*Activity*
Retype, word for word, every line from the one holding "3, .reg .b => .res_3_B" through the one holding "4, .reg .b => .res_4_B" in the entries below, both included, and only those lines.

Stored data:
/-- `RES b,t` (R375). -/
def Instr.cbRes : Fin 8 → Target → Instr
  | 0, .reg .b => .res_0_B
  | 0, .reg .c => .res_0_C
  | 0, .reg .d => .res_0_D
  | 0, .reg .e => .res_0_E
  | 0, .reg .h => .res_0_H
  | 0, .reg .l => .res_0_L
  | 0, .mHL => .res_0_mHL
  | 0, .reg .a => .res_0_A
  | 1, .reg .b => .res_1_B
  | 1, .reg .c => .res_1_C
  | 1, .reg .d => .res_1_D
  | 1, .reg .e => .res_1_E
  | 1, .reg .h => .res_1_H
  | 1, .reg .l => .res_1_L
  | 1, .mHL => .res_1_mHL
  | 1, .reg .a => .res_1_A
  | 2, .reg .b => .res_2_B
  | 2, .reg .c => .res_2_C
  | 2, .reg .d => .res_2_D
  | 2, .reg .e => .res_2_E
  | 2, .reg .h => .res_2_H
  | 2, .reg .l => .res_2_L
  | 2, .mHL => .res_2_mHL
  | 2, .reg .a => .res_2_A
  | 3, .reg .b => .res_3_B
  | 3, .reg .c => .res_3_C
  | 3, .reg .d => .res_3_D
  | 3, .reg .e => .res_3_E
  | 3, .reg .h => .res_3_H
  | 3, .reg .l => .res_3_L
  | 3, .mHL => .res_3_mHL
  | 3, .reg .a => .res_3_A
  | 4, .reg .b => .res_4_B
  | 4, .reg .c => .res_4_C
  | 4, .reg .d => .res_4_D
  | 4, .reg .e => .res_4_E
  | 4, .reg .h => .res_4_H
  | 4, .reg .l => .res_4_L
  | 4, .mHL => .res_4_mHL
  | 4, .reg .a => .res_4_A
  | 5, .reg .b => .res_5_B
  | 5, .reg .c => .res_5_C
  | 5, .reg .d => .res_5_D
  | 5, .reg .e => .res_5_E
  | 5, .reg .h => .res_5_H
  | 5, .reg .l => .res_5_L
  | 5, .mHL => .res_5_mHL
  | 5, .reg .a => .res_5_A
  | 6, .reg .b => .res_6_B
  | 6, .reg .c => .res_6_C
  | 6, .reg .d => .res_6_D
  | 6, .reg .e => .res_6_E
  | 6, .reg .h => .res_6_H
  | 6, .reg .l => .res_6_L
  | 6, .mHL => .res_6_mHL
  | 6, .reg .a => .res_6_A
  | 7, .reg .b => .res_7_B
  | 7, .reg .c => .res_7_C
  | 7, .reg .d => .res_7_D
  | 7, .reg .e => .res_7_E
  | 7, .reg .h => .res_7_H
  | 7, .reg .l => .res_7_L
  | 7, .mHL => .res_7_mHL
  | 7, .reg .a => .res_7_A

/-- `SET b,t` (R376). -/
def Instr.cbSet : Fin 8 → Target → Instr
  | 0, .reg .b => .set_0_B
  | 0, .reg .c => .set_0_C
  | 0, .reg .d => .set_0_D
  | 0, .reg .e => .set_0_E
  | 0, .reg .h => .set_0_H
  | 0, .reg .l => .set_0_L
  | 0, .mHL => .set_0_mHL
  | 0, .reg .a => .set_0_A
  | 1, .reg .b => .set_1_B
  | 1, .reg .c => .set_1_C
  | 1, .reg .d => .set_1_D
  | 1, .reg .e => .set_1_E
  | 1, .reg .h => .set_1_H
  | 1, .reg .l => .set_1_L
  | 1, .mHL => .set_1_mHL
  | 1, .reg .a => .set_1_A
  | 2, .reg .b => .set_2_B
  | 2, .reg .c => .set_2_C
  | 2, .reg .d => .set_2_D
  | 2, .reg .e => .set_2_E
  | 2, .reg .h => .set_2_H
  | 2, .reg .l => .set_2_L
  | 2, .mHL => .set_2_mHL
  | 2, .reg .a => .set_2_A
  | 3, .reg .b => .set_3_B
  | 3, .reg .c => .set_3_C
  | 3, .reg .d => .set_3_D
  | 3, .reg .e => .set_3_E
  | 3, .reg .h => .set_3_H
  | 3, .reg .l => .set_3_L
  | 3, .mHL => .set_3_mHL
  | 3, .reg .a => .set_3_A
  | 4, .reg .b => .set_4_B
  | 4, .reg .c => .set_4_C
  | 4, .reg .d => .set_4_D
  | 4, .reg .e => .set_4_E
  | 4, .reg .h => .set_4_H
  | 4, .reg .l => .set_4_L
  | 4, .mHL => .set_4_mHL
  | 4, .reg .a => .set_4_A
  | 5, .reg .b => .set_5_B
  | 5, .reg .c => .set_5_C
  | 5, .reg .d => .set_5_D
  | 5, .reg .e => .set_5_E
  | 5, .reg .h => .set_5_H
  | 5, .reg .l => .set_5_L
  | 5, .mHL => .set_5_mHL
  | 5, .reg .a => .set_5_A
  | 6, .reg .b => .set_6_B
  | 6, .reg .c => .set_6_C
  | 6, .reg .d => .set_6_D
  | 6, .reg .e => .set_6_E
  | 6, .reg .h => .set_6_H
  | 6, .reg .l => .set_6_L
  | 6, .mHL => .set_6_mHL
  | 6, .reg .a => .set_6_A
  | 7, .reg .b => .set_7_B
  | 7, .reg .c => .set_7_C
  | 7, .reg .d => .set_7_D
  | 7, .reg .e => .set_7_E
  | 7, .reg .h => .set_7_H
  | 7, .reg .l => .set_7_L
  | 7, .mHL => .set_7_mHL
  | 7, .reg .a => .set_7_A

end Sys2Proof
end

==

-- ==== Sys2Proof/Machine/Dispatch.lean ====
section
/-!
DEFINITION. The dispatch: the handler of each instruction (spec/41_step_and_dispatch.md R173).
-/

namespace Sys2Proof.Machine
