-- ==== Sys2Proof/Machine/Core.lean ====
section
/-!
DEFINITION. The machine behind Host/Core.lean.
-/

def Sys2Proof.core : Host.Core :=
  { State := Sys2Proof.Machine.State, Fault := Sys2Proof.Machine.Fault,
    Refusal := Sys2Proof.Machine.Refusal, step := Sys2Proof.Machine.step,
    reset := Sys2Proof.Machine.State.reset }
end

*Answer section*
  | 3, .reg .b => .res_3_B
  | 3, .reg .c => .res_3_C
  | 3, .reg .d => .res_3_D
  | 3, .reg .e => .res_3_E
  | 3, .reg .h => .res_3_H
  | 3, .reg .l => .res_3_L
  | 3, .mHL => .res_3_mHL
  | 3, .reg .a => .res_3_A
  | 4, .reg .b => .res_4_B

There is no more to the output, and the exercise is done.